Re: DSolve Issues

*To*: mathgroup at smc.vnet.net*Subject*: [mg88378] Re: DSolve Issues*From*: "David Park" <djmpark at comcast.net>*Date*: Sat, 3 May 2008 06:17:45 -0400 (EDT)*References*: <fveguc$5ed$1@smc.vnet.net>

Clear[Phi] {Phi''[r] + 2*r^(-1) Phi'[r] + 0.104479*Phi[r] == 0 , Phi[0] == K} DSolve[%, Phi, r] Phi[r_] = First@(Phi[r] /. % // Chop) Limit[Phi[r], r -> 0] -- David Park djmpark at comcast.net http://home.comcast.net/~djmpark/ "donkorgi12" <ringtailinblacklw02 at gmail.com> wrote in message news:fveguc$5ed$1 at smc.vnet.net... >I am solving the following Differential Equation > > Phi''[r]+2*r^(-1)Phi'[r]+0.104479*Phi[r]==0 and Phi[0]==K (some > constant) ; kinda has a cos/sin solution > > 2.71828^(-0.323232 \[ImaginaryI] r) ((0.+ > 0. \[ImaginaryI]) + (0.+ 0. \[ImaginaryI]) 2.71828^( > 0.646465 \[ImaginaryI] r) + (0.+ 1.54687 \[ImaginaryI]) K - (0.+ > 1.54687 \[ImaginaryI]) 2.71828^(0.646465 \[ImaginaryI] r) K) > > all divided by r. > > My problem is that Mathematica is not treating those "zeros".... as > well zeros.
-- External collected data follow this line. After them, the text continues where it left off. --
-- ==== Sys2Proof/Laws/Frame/ModeOps.lean ====
section
/-! SUPPORT. Laws/Frame/ModeOps.lean: what each operation of Machine/ModeOps.lean can change, and that it keeps a sound state sound. -/

set_option Elab.async false

namespace Sys2Proof.Machine

variable {R : Option (List RegRow)} {P : List Part} {s t : State}

theorem showLcs_frame  : Frame (some [.SEC_STATUS]) [] s (showLcs s) := by
  unfold showLcs
  refine Frame.put ?_ (inRows_of (r := .SEC_STATUS) rfl (by exact rfl))
  exact Frame.refl

theorem setLevel_frame {a0 : Nat} : Frame (some [.SEC_EVENT, .SEC_STATUS, .SPN_STATUS, .SYN_MRK_LEVEL, .SYN_TRG_LEVEL]) [.events, .spn, .sup, .syn] s (setLevel a0 s) := by
  unfold setLevel
  refine Frame.ite (fun _ => ?_) (fun _ => ?_)
  · exact Frame.refl
  · extract_lets -merge -useContext -underBinder +onlyGivenNames v1 x2
    refine Frame.via x2 ?_ fun h2 => ?_
    · unfold x2
      refine Frame.then ?_ showLcs_frame rfl rfl
      refine Frame.raise ?_ (inRows_of (r := .SEC_EVENT) rfl (by exact rfl)) rfl
      refine Frame.put ?_ (inRows_of (r := .SEC_STATUS) rfl (by exact rfl))
      exact Frame.refl
    try clear_value x2
    extract_lets -merge -useContext -underBinder +onlyGivenNames x3
    refine Frame.via x3 ?_ fun h3 => ?_
    · unfold x3
      refine Frame.ite (fun _ => ?_) (fun _ => ?_)
      · refine permitting_frame ?_ rfl rfl (fun x hx => ?_)
        · exact h2
        · refine Frame.put ?_ (inRows_of (r := .SEC_STATUS) rfl (by exact rfl))
          exact hx
      · exact h2
    try clear_value x3
    refine Frame.ite (fun _ => ?_) (fun _ => ?_)
    · refine Frame.forN _ ?_ fun i x hx => ?_
      · exact h3
      · refine Frame.then ?_ resumeSpindle_frame rfl rfl
        exact hx
    · exact h3

theorem settleSup_frame  : Frame (some [.SUP_EVENT, .SUP_MON_STATUS, .SUP_STATUS, .SUP_TS_STATUS, .SYN_MRK_LEVEL, .SYN_TRG_LEVEL]) [.events, .sup, .syn] s (settleSup s) := by
  unfold settleSup
  extract_lets -merge -useContext -underBinder +onlyGivenNames x1
  refine Frame.via x1 ?_ fun h1 => ?_
  · unfold x1
    refine Frame.forN _ ?_ fun i x hx => ?_
    · exact Frame.refl
    · refine Frame.ite (fun _ => ?_) (fun _ => ?_)
      · exact hx
      · extract_lets -merge -useContext -underBinder +onlyGivenNames x2
        refine Frame.via x2 ?_ fun h2 => ?_
        · unfold x2
          refine Frame.then ?_ State.setMon_frame rfl rfl
          exact hx
        try clear_value x2
        refine Frame.wr ?_ (inRows_of (r := .SUP_MON_STATUS) rfl (by exact ⟨_, rfl⟩))
        exact h2
  try clear_value x1
  extract_lets -merge -useContext -underBinder +onlyGivenNames w3 x4
  refine Frame.via x4 ?_ fun h4 => ?_
  · unfold x4
    refine Frame.sup ?_ rfl (fun h => ⟨(by first | exact h.1 | exact sparseWf_sset h.1 | exact sparseWf_nil | exact sparseWf_filter h.1 | exact sparseWf_smap h.1 | exact sparseWf_sdrop h.1 | exact sparseWf_sset (sparseWf_sset h.1) | exact sparseWf_fold sparseWf_nil | (dsimp only; exact sparseWf_smap h.1)), (by first | exact h.2.1 | exact sparseWf_sset h.2.1 | exact sparseWf_nil | exact sparseWf_filter h.2.1 | exact sparseWf_smap h.2.1 | exact sparseWf_sdrop h.2.1 | exact sparseWf_sset (sparseWf_sset h.2.1) | exact sparseWf_fold sparseWf_nil | (dsimp only; exact sparseWf_smap h.2.1)), (by first | exact h.2.2.1 | exact sparseWf_sset h.2.2.1 | exact sparseWf_nil | exact sparseWf_filter h.2.2.1 | exact sparseWf_smap h.2.2.1 | exact sparseWf_sdrop h.2.2.1 | exact sparseWf_sset (sparseWf_sset h.2.2.1) | exact sparseWf_fold sparseWf_nil | (dsimp only; exact sparseWf_smap h.2.2.1)), (by first | exact h.2.2.2.1 | exact sparseWf_sset h.2.2.2.1 | exact sparseWf_nil | exact sparseWf_filter h.2.2.2.1 | exact sparseWf_smap h.2.2.2.1 | exact sparseWf_sdrop h.2.2.2.1 | exact sparseWf_sset (sparseWf_sset h.2.2.2.1) | exact sparseWf_fold sparseWf_nil | (dsimp only; exact sparseWf_smap h.2.2.2.1)), (by first | exact h.2.2.2.2.1 | exact sparseWf_sset h.2.2.2.2.1 | exact sparseWf_nil | exact sparseWf_filter h.2.2.2.2.1 | exact sparseWf_smap h.2.2.2.2.1 | exact sparseWf_sdrop h.2.2.2.2.1 | exact sparseWf_sset (sparseWf_sset h.2.2.2.2.1) | exact sparseWf_fold sparseWf_nil | (dsimp only; exact sparseWf_smap h.2.2.2.2.1)), (by first | exact h.2.2.2.2.2 | exact sparseWf_sset h.2.2.2.2.2 | exact sparseWf_nil | exact sparseWf_filter h.2.2.2.2.2 | exact sparseWf_smap h.2.2.2.2.2 | exact sparseWf_sdrop h.2.2.2.2.2 | exact sparseWf_sset (sparseWf_sset h.2.2.2.2.2) | exact sparseWf_fold sparseWf_nil | (dsimp only; exact sparseWf_smap h.2.2.2.2.2))⟩)
    exact h1
  try clear_value x4
  extract_lets -merge -useContext -underBinder +onlyGivenNames x5
  refine Frame.via x5 ?_ fun h5 => ?_
  · unfold x5
    refine Frame.forN _ ?_ fun i x hx => ?_
    · exact h4
    · refine Frame.ite (fun _ => ?_) (fun _ => ?_)
      · exact hx
      · extract_lets -merge -useContext -underBinder +onlyGivenNames x6
        refine Frame.via x6 ?_ fun h6 => ?_
        · unfold x6
          refine Frame.ite (fun _ => ?_) (fun _ => ?_)
          · exact hx
          · refine Frame.report ?_ rfl
            refine Frame.raise ?_ (inRows_of (r := .SUP_EVENT) rfl (by exact rfl)) rfl
            exact hx
        try clear_value x6
        refine Frame.wr ?_ (inRows_of (r := .SUP_TS_STATUS) rfl (by exact ⟨_, rfl⟩))
        exact h6
  try clear_value x5
  refine Frame.then ?_ refreshQualified_frame rfl rfl
  exact h5

theorem resetConfig_frame  : Frame none [.events, .sup, .syn] s (resetConfig s) := by
  unfold resetConfig
  refine Frame.then ?_ settleSup_frame rfl rfl
  refine ⟨fun off hn => absurd trivial hn, fun p hp => by cases p <;> simp [Part.same], fun hw => ⟨sparseWf_filter hw.regs, fun p => ?_⟩⟩
  have h := hw.parts p
  cases p <;> exact h

theorem haltSpindles_frame  : Frame (some [.SPN_STATUS]) [.spn] s (haltSpindles s) := by
  unfold haltSpindles
  refine Frame.forN _ ?_ fun i x hx => ?_
  · exact Frame.refl
  · refine Frame.ite (fun _ => ?_) (fun _ => ?_)
    · exact hx
    · refine Frame.then ?_ toIdle_frame rfl rfl
      exact hx

theorem endRun_frame  : Frame (some [.SPN_STATUS, .STM_EVENT, .STM_TGT_EVENT, .STM_TGT_STATUS, .SYN_BIA_TARGET, .SYN_MRK_LEVEL, .SYN_TRG_LEVEL]) [.events, .later, .rdo, .spn, .sup, .syn] s (endRun s) := by
  unfold endRun
  extract_lets -merge -useContext -underBinder +onlyGivenNames x1
  refine Frame.via x1 ?_ fun h1 => ?_
  · unfold x1
    refine Frame.then ?_ haltSpindles_frame rfl rfl
    refine Frame.then ?_ clearFlux_frame rfl rfl
    refine Frame.then ?_ muteBias_frame rfl rfl
    refine Frame.then ?_ lowerOutputs_frame rfl rfl
    refine Frame.then ?_ endChains_frame rfl rfl
    exact Frame.refl
  try clear_value x1
  refine Frame.later ?_ rfl (fun _ => trivial)
  exact h1

theorem switchThresholds_frame  : Frame (some [.SUP_MON_STATUS, .SUP_TRIP, .SUP_TRIP_ERR, .SUP_TRIP_REEL_HI, .SUP_TRIP_REEL_LO, .SUP_TRIP_SEEN]) [.glb, .later, .sup] s (switchThresholds s) := by
  unfold switchThresholds
  refine Frame.then ?_ rejudge_frame rfl rfl
  refine Frame.upd (t := s) [.sup, .later] ?_ rfl rfl (fun p hn => by cases p <;> first | rfl | exact ⟨rfl, rfl⟩ | exact ⟨rfl, rfl, rfl⟩ | exact absurd hn (by decide)) (fun p hm => by
      simp only [List.mem_cons, List.not_mem_nil, or_false] at hm
      rcases hm with rfl | rfl
      · exact fun h => ⟨(by first | exact h.1 | exact sparseWf_sset h.1 | exact sparseWf_nil | exact sparseWf_filter h.1 | exact sparseWf_smap h.1 | exact sparseWf_sdrop h.1 | exact sparseWf_sset (sparseWf_sset h.1) | exact sparseWf_fold sparseWf_nil | (dsimp only; exact sparseWf_smap h.1)), (by first | exact h.2.1 | exact sparseWf_sset h.2.1 | exact sparseWf_nil | exact sparseWf_filter h.2.1 | exact sparseWf_smap h.2.1 | exact sparseWf_sdrop h.2.1 | exact sparseWf_sset (sparseWf_sset h.2.1) | exact sparseWf_fold sparseWf_nil | (dsimp only; exact sparseWf_smap h.2.1)), (by first | exact h.2.2.1 | exact sparseWf_sset h.2.2.1 | exact sparseWf_nil | exact sparseWf_filter h.2.2.1 | exact sparseWf_smap h.2.2.1 | exact sparseWf_sdrop h.2.2.1 | exact sparseWf_sset (sparseWf_sset h.2.2.1) | exact sparseWf_fold sparseWf_nil | (dsimp only; exact sparseWf_smap h.2.2.1)), (by first | exact h.2.2.2.1 | exact sparseWf_sset h.2.2.2.1 | exact sparseWf_nil | exact sparseWf_filter h.2.2.2.1 | exact sparseWf_smap h.2.2.2.1 | exact sparseWf_sdrop h.2.2.2.1 | exact sparseWf_sset (sparseWf_sset h.2.2.2.1) | exact sparseWf_fold sparseWf_nil | (dsimp only; exact sparseWf_smap h.2.2.2.1)), (by first | exact h.2.2.2.2.1 | exact sparseWf_sset h.2.2.2.2.1 | exact sparseWf_nil | exact sparseWf_filter h.2.2.2.2.1 | exact sparseWf_smap h.2.2.2.2.1 | exact sparseWf_sdrop h.2.2.2.2.1 | exact sparseWf_sset (sparseWf_sset h.2.2.2.2.1) | exact sparseWf_fold sparseWf_nil | (dsimp only; exact sparseWf_smap h.2.2.2.2.1)), (by first | exact h.2.2.2.2.2 | exact sparseWf_sset h.2.2.2.2.2 | exact sparseWf_nil | exact sparseWf_filter h.2.2.2.2.2 | exact sparseWf_smap h.2.2.2.2.2 | exact sparseWf_sdrop h.2.2.2.2.2 | exact sparseWf_sset (sparseWf_sset h.2.2.2.2.2) | exact sparseWf_fold sparseWf_nil | (dsimp only; exact sparseWf_smap h.2.2.2.2.2))⟩
      · exact fun _ => trivial)
  exact Frame.refl

theorem clockFault_frame  : Frame (some []) [.sup] s (clockFault s) := by
  unfold clockFault
  refine Frame.ite (fun _ => ?_) (fun _ => ?_)
  · refine Frame.report ?_ rfl
    exact Frame.refl
  · exact Frame.refl

theorem stopInM6_frame  : Frame (some [.PWR_PORT_STATE, .SPN_STATUS, .STM_EVENT, .STM_TGT_EVENT, .STM_TGT_STATUS, .SUP_MON_STATUS, .SUP_TRIP, .SUP_TRIP_ERR, .SUP_TRIP_REEL_HI, .SUP_TRIP_REEL_LO, .SUP_TRIP_SEEN, .SYN_BIA_TARGET, .SYN_MRK_LEVEL, .SYN_TRG_LEVEL]) [.events, .glb, .later, .pwr, .rdo, .spn, .sup, .syn] s (stopInM6 s) := by
  unfold stopInM6
  extract_lets -merge -useContext -underBinder +onlyGivenNames x1
  refine Frame.via x1 ?_ fun h1 => ?_
  · unfold x1
    refine Frame.then ?_ endRun_frame rfl rfl
    exact Frame.refl
  try clear_value x1
  extract_lets -merge -useContext -underBinder +onlyGivenNames w2 x3
  refine Frame.via x3 ?_ fun h3 => ?_
  · unfold x3
    refine Frame.glb ?_ rfl (fun _ => trivial)
    exact h1
  try clear_value x3
  extract_lets -merge -useContext -underBinder +onlyGivenNames x4
  refine Frame.via x4 ?_ fun h4 => ?_
  · unfold x4
    refine Frame.then ?_ setAllPorts_frame rfl rfl
    exact h3
  try clear_value x4
  refine Frame.then ?_ clockFault_frame rfl rfl
  refine Frame.then ?_ switchThresholds_frame rfl rfl
  exact h4

theorem clearCounters_frame  : Frame (some [.DSC_CH_COUNT, .DSC_CH_COUNT2, .DSC_COUNT, .FAB_CT_COUNT, .FAB_EV_COUNT, .FAB_GRP_COUNT, .FAB_PLY_STATUS, .MEM_CLS_COUNT, .MEM_CLS_MAXLAT, .PWR_GRP_WAKES, .RDO_ACQ_OVR_CNT, .RDO_ARR_CLIP_CNT, .RDO_CH_STATUS, .STM_TGT_JCNT, .SUP_MON_STATUS, .SYN_CH_STATUS, .SYN_FLX_CLIP_CNT, .SYN_PORT_ASLEEP_CNT, .SYN_PORT_CLIP_CNT]) [] s (clearCounters s) := by
  unfold clearCounters
  extract_lets -merge -useContext -underBinder +onlyGivenNames x1
  refine Frame.via x1 ?_ fun h1 => ?_
  · unfold x1
    refine Frame.forN _ ?_ fun i x hx => ?_
    · exact Frame.refl
    · refine Frame.wr ?_ (inRows_of (r := .SYN_PORT_ASLEEP_CNT) rfl (by exact ⟨_, rfl⟩))
      refine Frame.wr ?_ (inRows_of (r := .SYN_PORT_CLIP_CNT) rfl (by exact ⟨_, rfl⟩))
      exact hx
  try clear_value x1
  extract_lets -merge -useContext -underBinder +onlyGivenNames x2
  refine Frame.via x2 ?_ fun h2 => ?_
  · unfold x2
    refine Frame.forN _ ?_ fun i x hx => ?_
    · exact h1
    · refine Frame.put ?_ (inRows_of (r := .SYN_CH_STATUS) rfl (by exact ⟨_, rfl⟩))
      exact hx
  try clear_value x2
  extract_lets -merge -useContext -underBinder +onlyGivenNames x3
  refine Frame.via x3 ?_ fun h3 => ?_
  · unfold x3
    refine Frame.forN _ ?_ fun i x hx => ?_
    · exact h2
    · refine Frame.wr ?_ (inRows_of (r := .SYN_FLX_CLIP_CNT) rfl (by exact ⟨_, rfl⟩))
      exact hx
  try clear_value x3
  extract_lets -merge -useContext -underBinder +onlyGivenNames x4
  refine Frame.via x4 ?_ fun h4 => ?_
  · unfold x4
    refine Frame.forN _ ?_ fun i x hx => ?_
    · exact h3
    · refine Frame.wr ?_ (inRows_of (r := .STM_TGT_JCNT) rfl (by exact ⟨_, rfl⟩))
      exact hx
  try clear_value x4
  extract_lets -merge -useContext -underBinder +onlyGivenNames x5
  refine Frame.via x5 ?_ fun h5 => ?_
  · unfold x5
    refine Frame.forN _ ?_ fun i x hx => ?_
    · exact h4
    · refine Frame.wr ?_ (inRows_of (r := .RDO_ARR_CLIP_CNT) rfl (by exact ⟨_, rfl⟩))
      refine Frame.wr ?_ (inRows_of (r := .RDO_ACQ_OVR_CNT) rfl (by exact ⟨_, rfl⟩))
      exact hx
  try clear_value x5
  extract_lets -merge -useContext -underBinder +onlyGivenNames x6
  refine Frame.via x6 ?_ fun h6 => ?_
  · unfold x6
    refine Frame.forN _ ?_ fun i x hx => ?_
    · exact h5
    · refine Frame.wr ?_ (inRows_of (r := .DSC_CH_COUNT2) rfl (by exact ⟨_, rfl⟩))
      refine Frame.wr ?_ (inRows_of (r := .DSC_CH_COUNT) rfl (by exact ⟨_, rfl⟩))
      refine Frame.put ?_ (inRows_of (r := .RDO_CH_STATUS) rfl (by exact ⟨_, rfl⟩))
      exact hx
  try clear_value x6
  extract_lets -merge -useContext -underBinder +onlyGivenNames x7
  refine Frame.via x7 ?_ fun h7 => ?_
  · unfold x7
    refine Frame.wr ?_ (inRows_of (r := .DSC_COUNT) rfl (by exact rfl))
    exact h6
  try clear_value x7
  extract_lets -merge -useContext -underBinder +onlyGivenNames x8
  refine Frame.via x8 ?_ fun h8 => ?_
  · unfold x8
    refine Frame.forN _ ?_ fun i x hx => ?_
    · exact h7
    · refine Frame.wr ?_ (inRows_of (r := .FAB_EV_COUNT) rfl (by exact ⟨_, rfl⟩))
      exact hx
  try clear_value x8
  extract_lets -merge -useContext -underBinder +onlyGivenNames x9
  refine Frame.via x9 ?_ fun h9 => ?_
  · unfold x9
    refine Frame.forN _ ?_ fun i x hx => ?_
    · exact h8
    · refine Frame.put ?_ (inRows_of (r := .FAB_PLY_STATUS) rfl (by exact ⟨_, rfl⟩))
      exact hx
  try clear_value x9
  extract_lets -merge -useContext -underBinder +onlyGivenNames x10
  refine Frame.via x10 ?_ fun h10 => ?_
  · unfold x10
    refine Frame.forN _ ?_ fun i x hx => ?_
    · exact h9
    · refine Frame.wr ?_ (inRows_of (r := .FAB_CT_COUNT) rfl (by exact ⟨_, rfl⟩))
      exact hx
  try clear_value x10
  extract_lets -merge -useContext -underBinder +onlyGivenNames x11
  refine Frame.via x11 ?_ fun h11 => ?_
  · unfold x11
    refine Frame.forN _ ?_ fun i x hx => ?_
    · exact h10
    · refine Frame.wr ?_ (inRows_of (r := .FAB_GRP_COUNT) rfl (by exact ⟨_, rfl⟩))
      exact hx
  try clear_value x11
  extract_lets -merge -useContext -underBinder +onlyGivenNames x12
  refine Frame.via x12 ?_ fun h12 => ?_
  · unfold x12
    refine Frame.forN _ ?_ fun i x hx => ?_
    · exact h11
    · refine Frame.wr ?_ (inRows_of (r := .MEM_CLS_MAXLAT) rfl (by exact ⟨_, rfl⟩))
      refine Frame.wr ?_ (inRows_of (r := .MEM_CLS_COUNT) rfl (by exact ⟨_, rfl⟩))
      exact hx
  try clear_value x12
  extract_lets -merge -useContext -underBinder +onlyGivenNames x13
  refine Frame.via x13 ?_ fun h13 => ?_
  · unfold x13
    refine Frame.forN _ ?_ fun i x hx => ?_
    · exact h12
    · refine Frame.put ?_ (inRows_of (r := .SUP_MON_STATUS) rfl (by exact ⟨_, rfl⟩))
      exact hx
  try clear_value x13
  refine Frame.forN _ ?_ fun i x hx => ?_
  · exact h13
  · refine Frame.wr ?_ (inRows_of (r := .PWR_GRP_WAKES) rfl (by exact ⟨_, rfl⟩))
    exact hx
Thus, the solution cannot really be used. In fact, if I > manually reproduce the solution and remove those "zeros", then the > solution is fine. > > I have another similar ODE Anyone have any ideas. > > Phi''[r]+2*r^(-1)Phi'[r]- 287.31*Phi[r]==0 and Phi[3R]==0(some > constant) ; kinda has a cosh/sinh solution > > As you might have notice I need to match these two solutions and their > derivatives at some point. The ratio of which gives me what I desire > the value of R. > > Yet, Mathematica treats those "zeros" as something else. > > >